## Provided records:
--
/-- The bits of a mask write that its world may name (R96). -/
def State.maskFor (s : State) (w : Who) (m : Nat) : Nat :=
  (if s.whoHelm w then m else m &&& deckMask) &&& s.domPresent

/-- PWR_DOM_REQ_WRITE (R71, R96): in MOORED and LAID-UP the write is ignored; a domain that may not come on now is
passed over. -/
def execPwrDomReqWrite (w : Who) (mask : Nat) (s : State) : Host.Outcome State Fault Refusal :=
  .next (
    if s.pwrUp = true ∧ pf0Path w = true ∧ 2 ≤ s.pwrState ∧ s.pw.bw ≠ 3 ∧ s.pw.critStop = false then
      let m := s.maskFor w mask
      let m := if s.pw.bw = 2 then andNot m (s.rd Pwr.shed) else m
      s.reqOn (if s.auxOnly then andNot m 0xC80 else m)
    else s)

/-- PWR_DOM_REL_WRITE (R96, R102). -/
def execPwrDomRelWrite (w : Who) (mask : Nat) (s : State) : Host.Outcome State Fault Refusal :=
  .next (if s.pwrUp && pf0Path w then (s.relDoms (s.maskFor w mask)).1.settleMoored else s)

/-- PWR_DOM_CANCEL_WRITE (R96, R103). -/
def execPwrDomCancelWrite (w : Who) (mask : Nat) (s : State) : Host.Outcome State Fault Refusal :=
  .next (if s.pwrUp && pf0Path w then s.cancelRel (s.maskFor w mask) else s)

/-! Supplies -/

/-- A supply is present for PD_AON (R63). -/
def State.supplied (s : State) : Bool := decide (600 ≤ s.pw.vin) || s.slot12 || s.aux33

/-- SUPPLY_APPEAR (R63, R78, R162, R167): cold start at an unpowered device. -/
def execSupplyAppear (vin vslot vaux : Nat) (s : State) : Host.Outcome State Fault Refusal :=
  .next (
    let s' := { s with pw := { s.pw with vin := vin, vslot := vslot, vaux := vaux } }
    if s.pw.phase = .unpowered ∧ s'.supplied then
      let s' := { s' with regs := [], pw := { s'.pw with feed := 0 } }
      let s' := { s' with pw := { s'.pw with feed := s'.feedSel } }
      let b := s'.settings.bwCfg
      (s'.setBrown (bits b 0 16) (bits b 16 16)).startBoot 0 1
    else s)

/-- SUPPLY_LOST (R63, R969). -/
def execSupplyLost (s : State) : Host.Outcome State Fault Refusal :=
  .next { s.unpower with pw := { s.unpower.pw with vin := 0, vslot := 0, vaux := 0, feed := 0 } }

/-- MOORED_ENTRY (R92, R167). -/
def execMooredEntry (s : State) : Host.Outcome State Fault Refusal :=
  .next (if s.pw.phase = .booting then s.moored else s)

/-- FEED_CHANGE (R61, R62, R72). -/
def execFeedChange (vin : Nat) (s : State) : Host.Outcome State Fault Refusal :=
  .next (if s.pw.phase = .unpowered then s else (s.setVin vin).refeed)

/-- Brown watch, quiet period and restore marks set one at a time. -/
def State.setBw (s : State) (b : Nat) : State := { s with pw := { s.pw with bw := b } }.alertSync
def State.setQuiet (s : State) (b : Bool) : State := { s with pw := { s.pw with quiet := b } }
def State.setRestoring (s : State) (b : Bool) : State := { s with pw := { s.pw with restoring := b } }
def State.setDip (s : State) (d : Option (Nat × Nat)) : State := { s with pw := { s.pw with dip := d } }

/-- Brown watch leaves NORMAL (R81, R82, R88, R97, R904). -/
def State.bwLeave (s : State) (bw : Nat) : State :=
  let d := dipWith s.pw.dip s.pw.vin s.now
  let s := (s.setBw bw).setDip (some d)
  let s := (s.wr Pwr.vmin d.1).bump Pwr.bwCount Pwr.bwOvf
  ((s.wr Pwr.bwWarn 1).irqPFs irqPWR).raise fBROWN

/-- The shed of R82 and R83: both barge domains, and PD_CRY unless held; a pending release of a shed domain is
discarded (R104). -/
def State.shedDoms (s : State) : State :=
  let s := s.domStop (fun _ => true) .busy
  let m := s.asked &&& (0xC00 ||| (if s.held.testBit dCRY then 0 else 0x080))
  let s := s.wr Pwr.pend (andNot (s.rd Pwr.pend) m)
  (s.domsOff m).wr Pwr.shed m

/-- The orderly stop begins (R89, R95): barges and cipher go off whatever helm holds, the seal starts. -/
def State.orderlyStop (s : State) : State :=
  let s := { s with pw := { s.pw with bw := 3, quiet := false, restoring := false, entering := true } }
  let s := { s with led := { s.led with token := none } }.alertSync
  let s := s.domStop (fun _ => true) .busy
  (s.domsOff 0xC80).startSeal

/-- The excursion's minimum enters watch 0 with its time (R88). -/
def State.dipEnd (s : State) : State :=
  match s.pw.dip with
  | some (m, t) => (s.watchAt 0 m t).setDip none
  | none => s

/-- BROWN_WARN (R80 to R84): VDC_IN has stayed below WARN for 5 µs. -/
def execBrownWarn (vin : Nat) (s : State) : Host.Outcome State Fault Refusal :=
  .next (
    if s.dom dMGT = true ∧ s.pw.phase = .up ∧ s.pw.bw = 0 ∧ vin < s.rd Pwr.warn then
      let s := s.setVin vin
      if s.slot12 then (s.bwLeave 1).refeed
      else (s.bwLeave 2).shedDoms.startSeal
    else s)

/-- BROWN_RESET (R80, R89, R95, R108): VDC_IN has stayed below RESET for 5 µs outside BRIDGED. -/
def execBrownReset (vin : Nat) (s : State) : Host.Outcome State Fault Refusal :=
  .next (
    if s.dom dMGT = true ∧ s.pw.phase = .up ∧ s.pw.bw ≠ 1 ∧ s.pw.bw ≠ 3 ∧ vin < s.rd Pwr.reset then
      let s := s.setVin vin
      let s := if s.pw.bw = 0 then s.bwLeave 3 else s
      s.dipEnd.orderlyStop
    else s)

/-- QUIET_START (R85). -/
def execQuietStart (vin : Nat) (s : State) : Host.Outcome State Fault Refusal :=
  .next (
    if (s.pw.bw = 1 ∨ s.pw.bw = 2) ∧ s.pw.quiet = false ∧ s.rd Pwr.warn + 50 < vin then
      (s.setVin vin).setQuiet true
    else s)

/-- QUIET_PERIOD_RESTART (R86): the period ends, to run anew at the next rise; no second seal starts. -/
def execQuietPeriodRestart (vin : Nat) (s : State) : Host.Outcome State Fault Refusal :=
  .next (
    if s.pw.quiet = true ∧ vin < s.rd Pwr.warn + 50 then
      (s.setVin vin).setQuiet false
    else s)

/-- The restore set is all usable: RESTORED, NORMAL and the PWR interrupt (R85, R94, R97). -/
def State.restored (s : State) : State :=
  if s.pw.restoring && (andNot (andNot (s.rd Pwr.shed) s.pw.thermShed) s.pw.on == 0) then
    let s := ((s.setRestoring false).setBw 0).setQuiet false
    ((s.wr Pwr.bwRestored 1).irqPFs irqPWR).refeed
  else s

/-- QUIET_END (R85, R94): brown watch leaves SHED or BRIDGED once the seal is complete. -/
def execQuietEnd (s : State) : Host.Outcome State Fault Refusal :=
  .next (
    if s.pw.quiet = true ∧ s.pw.bw = 1 then
      let s := (s.dipEnd.setBw 0).setQuiet false
      ((s.refeed.wr Pwr.bwRestored 1).irqPFs irqPWR)
    else if s.pw.quiet = true ∧ s.pw.bw = 2 ∧ s.led.sealing = false ∧ s.pw.restoring = false then
      let s := s.dipEnd.setRestoring true
      let s := { s with pw := { s.pw with thermOff := s.pw.thermOff ||| (s.rd Pwr.shed &&& s.pw.thermShed) } }
      (s.reqOn (s.rd Pwr.shed)).restored
    else s)

/-- SUPPLY_RETURN (R91). -/
def execSupplyReturn (vin : Nat) (s : State) : Host.Outcome State Fault Refusal :=
  .next (
    if s.pw.phase = .laidUp ∧ s.pw.afterStop = true ∧ s.rd Pwr.warn + 50 < vin then
      let s := s.setVin vin
      ({ s with pw := { s.pw with feed := s.feedSel } }).startBoot 2 (bit 11)
    else s)

/-- WAKE_CONDITION (R75, R76, R109, R110): `causes` by cause code. -/
def execWakeCondition (causes : Nat) (s : State) : Host.Outcome State Fault Refusal :=
  .next (s.wake (causes &&& 0x7FE))

/-- RTC_ALARM (R75, R145): RTC_SEC is at the alarm value. -/
def execRtcAlarm (s : State) : Host.Outcome State Fault Refusal :=
  .next (if s.tm.rtcSec = s.rd Pwr.alarm then s.wake (bit 10) else s)

/-- SLOT12_GOOD (R60, R61, R168): the feed is chosen anew; in MOORED with target MOORED, host presence promotes the
target; PD_PCI is requested in IDLING and UNDER WAY. -/
def execSlot12Good (vslot : Nat) (s : State) : Host.Outcome State Fault Refusal :=
  .next (
    if 1080 ≤ vslot ∧ vslot ≤ 1320 ∧ s.pw.phase ≠ .unpowered then
      let s := { s with pw := { s.pw with vslot := vslot } }.refeed
      if s.pw.phase ≠ .up then s
      else
        let s := if s.pwrState = 1 ∧ s.rd Pwr.target = 1 ∧ s.pw.romRecovery = false then s.wr Pwr.target 2 else s
        if s.pwrState = 1 then s.leaveMoored else s.reqOn (bit dPCI)
    else s)

def State.setVslot (s : State) (v : Nat) : State := { s with pw := { s.pw with vslot := v } }

/-- BRIDGED ends when SLOT12 is lost: in SHED, or in STOPPING below RESET (R87). -/
def State.bridgeLost (s : State) : State :=
  if s.pw.bw = 1 then
    (if s.rd Pwr.reset ≤ s.pw.vin then (((s.setBw 2).setQuiet false).shedDoms).startSeal else s.dipEnd.orderlyStop)
  else s

/-- PD_PCI goes off with SLOT12: P_SLOT is raised when it was on, and the fundamental reset follows (R162, R904). -/
def State.pciLost (s : State) : State :=
  ((if s.dom dPCI then s.raise fSLOT else s).domOff dPCI).holdsChanged

/-- SLOT12_LOST (R87, R162, R904): PD_PCI goes off with the fundamental reset; BRIDGED ends in SHED or STOPPING. -/
def execSlot12Lost (vslot : Nat) (s : State) : Host.Outcome State Fault Refusal :=
  .next (
    if vslot < 1080 ∨ 1320 < vslot then (s.setVslot vslot).pciLost.bridgeLost.refeed
    else s)

/-- READY sets once PD_PCI is usable and the configuration step has finished (R171). -/
def State.readyCheck (s : State) : State :=
  if s.dom dPCI && !s.pw.cfgDue && decide (2 ≤ s.pwrState) then s.wr Dev.ready 1 else s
--
The required output is every line above from the one with "PD_AON (R63). -/" down to the one with "((s.wr Pwr.bwWarn 1).irqPFs", restated word for word, ends included.

## Answer box:
/-- A supply is present for PD_AON (R63). -/
def State.supplied (s : State) : Bool := decide (600 ≤ s.pw.vin) || s.slot12 || s.aux33

/-- SUPPLY_APPEAR (R63, R78, R162, R167): cold start at an unpowered device. -/
def execSupplyAppear (vin vslot vaux : Nat) (s : State) : Host.Outcome State Fault Refusal :=
  .next (
    let s' := { s with pw := { s.pw with vin := vin, vslot := vslot, vaux := vaux } }
    if s.pw.phase = .unpowered ∧ s'.supplied then
      let s' := { s' with regs := [], pw := { s'.pw with feed := 0 } }
      let s' := { s' with pw := { s'.pw with feed := s'.feedSel } }
      let b := s'.settings.bwCfg
      (s'.setBrown (bits b 0 16) (bits b 16 16)).startBoot 0 1
    else s)

/-- SUPPLY_LOST (R63, R969). -/
def execSupplyLost (s : State) : Host.Outcome State Fault Refusal :=
  .next { s.unpower with pw := { s.unpower.pw with vin := 0, vslot := 0, vaux := 0, feed := 0 } }

/-- MOORED_ENTRY (R92, R167). -/
def execMooredEntry (s : State) : Host.Outcome State Fault Refusal :=
  .next (if s.pw.phase = .booting then s.moored else s)

/-- FEED_CHANGE (R61, R62, R72). -/
def execFeedChange (vin : Nat) (s : State) : Host.Outcome State Fault Refusal :=
  .next (if s.pw.phase = .unpowered then s else (s.setVin vin).refeed)

/-- Brown watch, quiet period and restore marks set one at a time. -/
def State.setBw (s : State) (b : Nat) : State := { s with pw := { s.pw with bw := b } }.alertSync
def State.setQuiet (s : State) (b : Bool) : State := { s with pw := { s.pw with quiet := b } }
def State.setRestoring (s : State) (b : Bool) : State := { s with pw := { s.pw with restoring := b } }
def State.setDip (s : State) (d : Option (Nat × Nat)) : State := { s with pw := { s.pw with dip := d } }

/-- Brown watch leaves NORMAL (R81, R82, R88, R97, R904). -/
def State.bwLeave (s : State) (bw : Nat) : State :=
  let d := dipWith s.pw.dip s.pw.vin s.now
  let s := (s.setBw bw).setDip (some d)
  let s := (s.wr Pwr.vmin d.1).bump Pwr.bwCount Pwr.bwOvf
  ((s.wr Pwr.bwWarn 1).irqPFs irqPWR).raise fBROWN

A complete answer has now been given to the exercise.